*Collected data*:
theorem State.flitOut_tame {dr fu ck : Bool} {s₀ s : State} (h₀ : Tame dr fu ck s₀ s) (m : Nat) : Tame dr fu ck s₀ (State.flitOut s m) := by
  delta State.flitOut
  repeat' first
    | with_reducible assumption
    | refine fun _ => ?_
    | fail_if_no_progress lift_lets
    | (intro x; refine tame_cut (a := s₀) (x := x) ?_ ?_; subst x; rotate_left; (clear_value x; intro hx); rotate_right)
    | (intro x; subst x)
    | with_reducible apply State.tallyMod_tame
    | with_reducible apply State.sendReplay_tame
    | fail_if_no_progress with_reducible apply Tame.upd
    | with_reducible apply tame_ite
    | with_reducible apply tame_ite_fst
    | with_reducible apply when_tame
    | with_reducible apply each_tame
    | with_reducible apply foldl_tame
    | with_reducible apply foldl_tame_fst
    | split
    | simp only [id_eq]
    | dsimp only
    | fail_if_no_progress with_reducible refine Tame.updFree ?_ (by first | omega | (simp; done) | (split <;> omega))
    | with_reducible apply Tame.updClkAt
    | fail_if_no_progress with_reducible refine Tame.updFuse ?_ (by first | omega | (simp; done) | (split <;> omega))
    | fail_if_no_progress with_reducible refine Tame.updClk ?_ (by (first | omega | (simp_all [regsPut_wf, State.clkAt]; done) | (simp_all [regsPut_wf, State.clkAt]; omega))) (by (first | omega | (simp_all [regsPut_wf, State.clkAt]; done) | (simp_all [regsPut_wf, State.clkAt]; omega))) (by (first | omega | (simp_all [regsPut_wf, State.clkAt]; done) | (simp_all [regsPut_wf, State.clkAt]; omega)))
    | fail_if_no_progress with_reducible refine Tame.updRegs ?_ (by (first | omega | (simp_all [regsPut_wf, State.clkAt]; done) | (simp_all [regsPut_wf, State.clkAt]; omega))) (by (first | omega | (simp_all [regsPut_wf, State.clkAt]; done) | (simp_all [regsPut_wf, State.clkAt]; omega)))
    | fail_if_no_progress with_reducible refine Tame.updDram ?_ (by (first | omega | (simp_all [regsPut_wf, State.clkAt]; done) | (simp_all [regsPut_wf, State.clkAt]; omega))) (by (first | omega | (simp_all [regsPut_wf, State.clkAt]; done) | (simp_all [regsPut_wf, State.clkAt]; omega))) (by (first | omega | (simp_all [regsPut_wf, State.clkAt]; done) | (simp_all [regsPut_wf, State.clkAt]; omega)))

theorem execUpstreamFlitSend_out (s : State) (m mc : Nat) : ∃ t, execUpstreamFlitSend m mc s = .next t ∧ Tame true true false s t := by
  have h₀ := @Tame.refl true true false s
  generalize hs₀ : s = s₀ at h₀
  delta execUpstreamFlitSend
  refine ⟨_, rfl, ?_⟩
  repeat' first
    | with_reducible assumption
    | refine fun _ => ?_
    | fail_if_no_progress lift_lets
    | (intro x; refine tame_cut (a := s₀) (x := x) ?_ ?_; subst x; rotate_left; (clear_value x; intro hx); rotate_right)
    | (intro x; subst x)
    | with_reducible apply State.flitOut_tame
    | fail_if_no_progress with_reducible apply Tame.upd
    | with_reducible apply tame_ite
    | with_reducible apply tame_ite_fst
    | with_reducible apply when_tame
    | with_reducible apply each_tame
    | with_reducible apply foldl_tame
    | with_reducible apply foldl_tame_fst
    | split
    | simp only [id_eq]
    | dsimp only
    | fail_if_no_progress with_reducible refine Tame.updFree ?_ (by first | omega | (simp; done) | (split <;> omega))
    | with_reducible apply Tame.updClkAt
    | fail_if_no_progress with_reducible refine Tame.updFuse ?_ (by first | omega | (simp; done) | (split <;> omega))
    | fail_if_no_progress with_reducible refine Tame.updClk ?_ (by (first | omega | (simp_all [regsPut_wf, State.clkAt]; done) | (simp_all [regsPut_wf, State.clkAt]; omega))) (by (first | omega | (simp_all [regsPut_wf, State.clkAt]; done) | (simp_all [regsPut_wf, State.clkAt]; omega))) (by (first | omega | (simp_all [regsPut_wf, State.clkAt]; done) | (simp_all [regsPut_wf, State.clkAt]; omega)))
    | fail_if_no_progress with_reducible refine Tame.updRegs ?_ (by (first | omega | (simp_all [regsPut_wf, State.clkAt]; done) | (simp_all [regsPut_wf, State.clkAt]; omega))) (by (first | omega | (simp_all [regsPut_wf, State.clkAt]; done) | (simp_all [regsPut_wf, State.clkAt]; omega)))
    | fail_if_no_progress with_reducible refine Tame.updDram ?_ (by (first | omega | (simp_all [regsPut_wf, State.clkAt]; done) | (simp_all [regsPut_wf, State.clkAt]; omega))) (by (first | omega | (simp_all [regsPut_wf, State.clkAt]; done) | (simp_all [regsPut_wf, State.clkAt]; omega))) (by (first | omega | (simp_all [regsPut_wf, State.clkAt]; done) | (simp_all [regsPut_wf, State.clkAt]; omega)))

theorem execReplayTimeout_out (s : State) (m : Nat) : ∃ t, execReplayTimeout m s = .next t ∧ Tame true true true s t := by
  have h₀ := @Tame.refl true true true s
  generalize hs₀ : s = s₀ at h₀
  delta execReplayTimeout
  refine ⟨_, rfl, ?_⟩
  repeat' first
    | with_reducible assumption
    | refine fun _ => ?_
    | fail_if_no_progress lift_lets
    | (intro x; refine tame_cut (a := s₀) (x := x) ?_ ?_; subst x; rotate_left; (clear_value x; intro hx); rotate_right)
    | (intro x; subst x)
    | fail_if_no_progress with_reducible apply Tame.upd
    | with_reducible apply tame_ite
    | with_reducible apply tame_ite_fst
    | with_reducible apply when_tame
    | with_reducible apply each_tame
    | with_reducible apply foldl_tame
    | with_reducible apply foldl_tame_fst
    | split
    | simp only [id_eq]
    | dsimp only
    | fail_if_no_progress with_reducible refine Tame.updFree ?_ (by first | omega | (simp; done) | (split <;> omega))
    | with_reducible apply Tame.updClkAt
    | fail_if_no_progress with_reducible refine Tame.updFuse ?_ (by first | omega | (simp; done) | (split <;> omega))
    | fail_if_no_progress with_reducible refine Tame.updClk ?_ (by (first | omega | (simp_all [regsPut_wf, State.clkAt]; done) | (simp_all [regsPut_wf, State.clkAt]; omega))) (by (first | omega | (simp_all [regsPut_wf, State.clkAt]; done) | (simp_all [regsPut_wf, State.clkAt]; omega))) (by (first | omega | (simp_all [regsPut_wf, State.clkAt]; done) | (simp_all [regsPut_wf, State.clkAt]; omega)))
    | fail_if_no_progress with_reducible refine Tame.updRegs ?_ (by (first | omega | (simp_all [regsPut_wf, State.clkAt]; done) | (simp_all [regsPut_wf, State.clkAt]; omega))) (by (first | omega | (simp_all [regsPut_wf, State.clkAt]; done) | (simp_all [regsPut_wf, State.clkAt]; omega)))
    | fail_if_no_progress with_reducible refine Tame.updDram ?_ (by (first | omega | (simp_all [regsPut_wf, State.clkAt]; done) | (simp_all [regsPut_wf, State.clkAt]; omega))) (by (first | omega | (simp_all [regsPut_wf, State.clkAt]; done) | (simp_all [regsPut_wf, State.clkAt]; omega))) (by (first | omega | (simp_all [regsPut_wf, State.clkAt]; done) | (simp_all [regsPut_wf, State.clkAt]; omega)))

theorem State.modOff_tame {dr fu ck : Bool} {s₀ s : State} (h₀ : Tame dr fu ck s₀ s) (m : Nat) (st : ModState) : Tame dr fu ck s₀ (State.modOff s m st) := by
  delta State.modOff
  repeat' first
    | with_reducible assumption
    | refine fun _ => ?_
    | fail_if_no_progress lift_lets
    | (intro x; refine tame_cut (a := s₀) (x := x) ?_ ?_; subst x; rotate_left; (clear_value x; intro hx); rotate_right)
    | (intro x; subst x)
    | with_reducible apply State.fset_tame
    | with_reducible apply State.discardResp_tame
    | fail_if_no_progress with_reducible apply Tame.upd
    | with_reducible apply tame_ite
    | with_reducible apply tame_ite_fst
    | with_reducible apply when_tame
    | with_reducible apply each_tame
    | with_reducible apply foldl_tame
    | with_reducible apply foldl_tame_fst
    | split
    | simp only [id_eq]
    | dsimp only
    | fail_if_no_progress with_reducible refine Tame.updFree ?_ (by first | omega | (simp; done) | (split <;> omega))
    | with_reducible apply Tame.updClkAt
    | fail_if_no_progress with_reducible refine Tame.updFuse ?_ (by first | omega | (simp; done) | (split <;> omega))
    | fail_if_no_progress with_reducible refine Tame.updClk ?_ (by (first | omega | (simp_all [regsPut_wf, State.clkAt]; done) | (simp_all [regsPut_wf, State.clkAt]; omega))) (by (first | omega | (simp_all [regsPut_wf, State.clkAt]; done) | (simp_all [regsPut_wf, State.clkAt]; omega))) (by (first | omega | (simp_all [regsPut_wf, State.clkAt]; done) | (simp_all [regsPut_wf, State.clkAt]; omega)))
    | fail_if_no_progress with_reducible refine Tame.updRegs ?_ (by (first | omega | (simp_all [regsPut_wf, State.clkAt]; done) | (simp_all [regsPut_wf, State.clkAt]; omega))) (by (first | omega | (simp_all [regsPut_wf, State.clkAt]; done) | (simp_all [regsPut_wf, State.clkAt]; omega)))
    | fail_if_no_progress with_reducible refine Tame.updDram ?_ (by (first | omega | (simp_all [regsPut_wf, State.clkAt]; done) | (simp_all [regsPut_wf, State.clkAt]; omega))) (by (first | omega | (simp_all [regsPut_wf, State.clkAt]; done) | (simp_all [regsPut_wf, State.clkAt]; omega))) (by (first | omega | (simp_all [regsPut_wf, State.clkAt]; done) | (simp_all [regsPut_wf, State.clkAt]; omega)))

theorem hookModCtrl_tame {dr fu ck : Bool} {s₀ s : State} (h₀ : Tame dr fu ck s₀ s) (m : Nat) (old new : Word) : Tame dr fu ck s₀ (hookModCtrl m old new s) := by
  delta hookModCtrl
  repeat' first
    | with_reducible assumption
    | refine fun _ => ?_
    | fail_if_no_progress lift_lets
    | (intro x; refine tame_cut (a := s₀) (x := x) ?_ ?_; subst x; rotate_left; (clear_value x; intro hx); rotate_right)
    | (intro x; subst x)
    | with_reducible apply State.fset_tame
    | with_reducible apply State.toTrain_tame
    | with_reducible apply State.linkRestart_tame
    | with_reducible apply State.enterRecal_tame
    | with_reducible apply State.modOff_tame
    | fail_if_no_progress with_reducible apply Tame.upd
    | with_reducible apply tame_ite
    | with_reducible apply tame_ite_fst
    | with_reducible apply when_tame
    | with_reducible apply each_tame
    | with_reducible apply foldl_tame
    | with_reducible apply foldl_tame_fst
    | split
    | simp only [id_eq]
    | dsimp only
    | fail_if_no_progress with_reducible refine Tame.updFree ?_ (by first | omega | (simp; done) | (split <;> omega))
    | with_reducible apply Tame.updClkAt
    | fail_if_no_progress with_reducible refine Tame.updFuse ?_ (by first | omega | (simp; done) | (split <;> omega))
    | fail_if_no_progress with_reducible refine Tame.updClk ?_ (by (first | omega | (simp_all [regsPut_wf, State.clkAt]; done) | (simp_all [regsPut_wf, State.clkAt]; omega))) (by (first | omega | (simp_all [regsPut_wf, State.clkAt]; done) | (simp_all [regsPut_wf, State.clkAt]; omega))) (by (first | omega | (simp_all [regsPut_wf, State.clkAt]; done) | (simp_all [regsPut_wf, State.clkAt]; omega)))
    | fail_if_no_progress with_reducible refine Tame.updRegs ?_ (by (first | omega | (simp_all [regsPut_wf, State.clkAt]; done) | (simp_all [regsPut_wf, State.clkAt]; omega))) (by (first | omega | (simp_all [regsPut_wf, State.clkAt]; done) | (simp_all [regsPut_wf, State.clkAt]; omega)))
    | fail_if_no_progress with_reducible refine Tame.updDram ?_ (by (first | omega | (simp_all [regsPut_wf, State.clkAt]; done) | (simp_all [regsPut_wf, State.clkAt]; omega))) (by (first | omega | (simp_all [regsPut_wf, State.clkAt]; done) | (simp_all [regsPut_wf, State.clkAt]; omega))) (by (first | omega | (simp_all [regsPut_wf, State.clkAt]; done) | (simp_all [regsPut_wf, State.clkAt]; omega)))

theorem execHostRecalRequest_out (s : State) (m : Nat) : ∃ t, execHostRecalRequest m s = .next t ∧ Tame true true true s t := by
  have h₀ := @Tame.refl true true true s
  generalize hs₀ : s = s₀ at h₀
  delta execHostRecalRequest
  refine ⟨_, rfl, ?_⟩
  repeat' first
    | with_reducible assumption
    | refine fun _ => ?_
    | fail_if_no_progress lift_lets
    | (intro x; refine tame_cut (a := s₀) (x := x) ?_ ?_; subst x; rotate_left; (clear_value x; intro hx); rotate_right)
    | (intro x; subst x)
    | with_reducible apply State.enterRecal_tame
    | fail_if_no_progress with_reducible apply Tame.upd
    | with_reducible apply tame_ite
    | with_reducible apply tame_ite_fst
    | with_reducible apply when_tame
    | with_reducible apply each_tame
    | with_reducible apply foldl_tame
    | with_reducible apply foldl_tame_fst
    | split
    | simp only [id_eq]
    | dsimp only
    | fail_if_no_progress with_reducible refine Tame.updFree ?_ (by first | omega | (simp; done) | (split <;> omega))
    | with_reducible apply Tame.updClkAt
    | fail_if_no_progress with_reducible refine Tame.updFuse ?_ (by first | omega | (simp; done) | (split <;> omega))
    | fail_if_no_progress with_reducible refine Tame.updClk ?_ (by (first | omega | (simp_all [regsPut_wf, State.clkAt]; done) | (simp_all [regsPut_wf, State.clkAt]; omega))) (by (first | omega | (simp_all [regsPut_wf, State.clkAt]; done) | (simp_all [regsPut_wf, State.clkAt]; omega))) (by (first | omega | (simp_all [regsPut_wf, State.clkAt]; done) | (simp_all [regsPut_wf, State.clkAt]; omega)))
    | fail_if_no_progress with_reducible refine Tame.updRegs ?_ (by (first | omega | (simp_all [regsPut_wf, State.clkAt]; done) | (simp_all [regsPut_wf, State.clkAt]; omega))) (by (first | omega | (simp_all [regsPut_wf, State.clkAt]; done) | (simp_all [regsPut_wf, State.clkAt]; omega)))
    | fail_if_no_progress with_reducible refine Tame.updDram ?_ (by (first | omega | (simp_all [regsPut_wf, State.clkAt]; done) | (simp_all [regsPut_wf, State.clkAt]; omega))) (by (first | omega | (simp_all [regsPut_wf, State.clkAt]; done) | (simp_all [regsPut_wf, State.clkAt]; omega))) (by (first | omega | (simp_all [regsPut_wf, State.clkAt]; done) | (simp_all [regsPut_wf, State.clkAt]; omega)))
* * *
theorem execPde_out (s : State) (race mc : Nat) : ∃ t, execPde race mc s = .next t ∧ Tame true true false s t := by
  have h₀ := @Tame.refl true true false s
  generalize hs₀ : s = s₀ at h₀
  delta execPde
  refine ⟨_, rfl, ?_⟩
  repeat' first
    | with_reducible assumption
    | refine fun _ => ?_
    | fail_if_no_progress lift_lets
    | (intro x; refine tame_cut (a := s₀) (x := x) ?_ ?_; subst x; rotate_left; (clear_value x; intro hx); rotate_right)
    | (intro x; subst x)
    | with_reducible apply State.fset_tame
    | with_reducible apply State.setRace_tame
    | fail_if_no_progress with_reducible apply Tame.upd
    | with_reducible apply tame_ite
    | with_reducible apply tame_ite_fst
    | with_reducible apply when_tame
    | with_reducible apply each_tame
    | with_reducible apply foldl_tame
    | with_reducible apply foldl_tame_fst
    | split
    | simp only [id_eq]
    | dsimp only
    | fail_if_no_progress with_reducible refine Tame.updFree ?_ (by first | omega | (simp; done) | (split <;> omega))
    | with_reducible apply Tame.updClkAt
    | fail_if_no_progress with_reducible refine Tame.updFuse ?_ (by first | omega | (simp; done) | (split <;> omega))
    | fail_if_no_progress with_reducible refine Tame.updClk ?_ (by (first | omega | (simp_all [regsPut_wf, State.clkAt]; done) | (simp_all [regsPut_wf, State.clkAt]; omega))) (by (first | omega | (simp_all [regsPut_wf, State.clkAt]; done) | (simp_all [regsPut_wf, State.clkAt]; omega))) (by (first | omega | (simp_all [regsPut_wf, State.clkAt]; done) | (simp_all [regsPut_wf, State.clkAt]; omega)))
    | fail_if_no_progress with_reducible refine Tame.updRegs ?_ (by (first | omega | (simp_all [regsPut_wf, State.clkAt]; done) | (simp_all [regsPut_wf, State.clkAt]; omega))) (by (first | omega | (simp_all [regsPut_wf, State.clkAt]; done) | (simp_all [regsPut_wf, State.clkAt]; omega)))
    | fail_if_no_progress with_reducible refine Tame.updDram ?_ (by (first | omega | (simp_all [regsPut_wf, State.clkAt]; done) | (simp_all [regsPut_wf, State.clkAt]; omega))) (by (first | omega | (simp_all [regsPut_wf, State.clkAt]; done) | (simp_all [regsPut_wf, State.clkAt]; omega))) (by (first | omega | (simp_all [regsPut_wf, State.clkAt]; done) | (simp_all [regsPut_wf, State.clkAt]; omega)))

*DIRECTIONS FOR THIS TASK*: Search the records line by line for the word "false" and copy every line where it appears.

*WRITTEN SOLUTION*:
theorem execUpstreamFlitSend_out (s : State) (m mc : Nat) : ∃ t, execUpstreamFlitSend m mc s = .next t ∧ Tame true true false s t := by
  have h₀ := @Tame.refl true true false s
theorem execPde_out (s : State) (race mc : Nat) : ∃ t, execPde race mc s = .next t ∧ Tame true true false s t := by
  have h₀ := @Tame.refl true true false s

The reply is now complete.